Pages

Saturday, September 24, 2011

84 cookies


When I'm stressed, I like to bake.  It relieves stress.  It lets me focus on something I can control.  It's something I'm good at.  

This week I baked 84 cookies.  

It's been a really really busy crazy week.  And this was supposed to be an easy week!  I don't understand why it got so crazy but let me tell you...

I think part of why I've been stressed is because I no longer go home when I have breaks at school.  I enjoy breaks at school because it gives me the potential to work on homework (although that hasn't happened to the extent I would like yet) and it's nice to see people I don't have class with.  But on the other hand, I think there is something really restful about being at home.  Even if your working, it's more restful.  So I think that's really been wearing on me.  Tuesday I left home at 8 and got back at 1 in the morning.  The other days have been pretty similar.  

Next week is looking even busier.  I have 3 tests next week.  And we are doing the IV Proxe Station.  I'm really excited for the proxe, it just came at a bad time.  On the plus side, Wednesday and Thursday afternoon classes are canceled since my professor is going to a beer festival.  I am excited for that!  

But I need to start focusing on how I am going to handle stress and busy weeks like these.  To start with, I need to use my time more wisely.  To be more productive at school, and multitask when I am working on simpler things.  And I need to sleep.  I should probably also make time to take bathes with a glass of wine, that would be helpful.  And I need to actually talk about it.  

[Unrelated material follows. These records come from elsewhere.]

-- ==== Sys2Proof/Machine/Step.lean ====
section
/-! DEFINITION. One step of the machine: the reference driver over the core (spec/70_reset_and_hazards.md R166). -/

namespace Sys2Proof.Machine

/-- One step of the reference driver S (R166). A fault of the core ends the run (R169); `drive` gives the state it leaves. -/
def step (s : State) : Host.Outcome State Fault Refusal := stepOutcome (drive referenceConfig s)

/-- `s` with the instruction `w` of `nbits` bits stored where `step` fetches its next instruction: at pc. The host's load of
a program into the text (log 1). -/
def State.withFetchWord (s : State) (nbits w : Nat) : State := { s with text := textWithWord referenceConfig s nbits w }

end Sys2Proof.Machine
end

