-- ==== Sys2Proof/Machine/Core.lean ====
section
/-! DEFINITION. The machine as the host's interface reads it. -/

def Sys2Proof.core : Host.Core :=
  { State := Sys2Proof.Machine.State, Fault := Sys2Proof.Machine.Fault, Refusal := Sys2Proof.Machine.Refusal,
    step := Sys2Proof.Machine.step, reset := Sys2Proof.Machine.State.reset }
end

When I am emotionally and relationally drained, it is really hard to me to be nice and energetic and happy around the people I am most comfortable around and care for me the most.  It just creates problems where there shouldn't be which creates more stress.  So I really need to attempt to change in that way.  Not easy.  

I would also like to start running again.  It would be really beneficial for me to get outside and be more active and I think it would really help me clear my mind.  But there's that whole lack of time thing to deal with...

I feel like I'm just ranting about how crazy life is, but that is all that I can think of right now.  Right now my to-do list is running through my mind, full of things I need get started on.  So, I should probably go.  But I would like to start blogging more consistently.  No promises though.  


Saturday, September 10, 2011

TMI

Today at work a 70 year old man hinted about his sex life.

I know it's important to ask people how they are doing and to be interested in their lives.  I never realized how dangerous that truly was until today.  Too. Much. Information.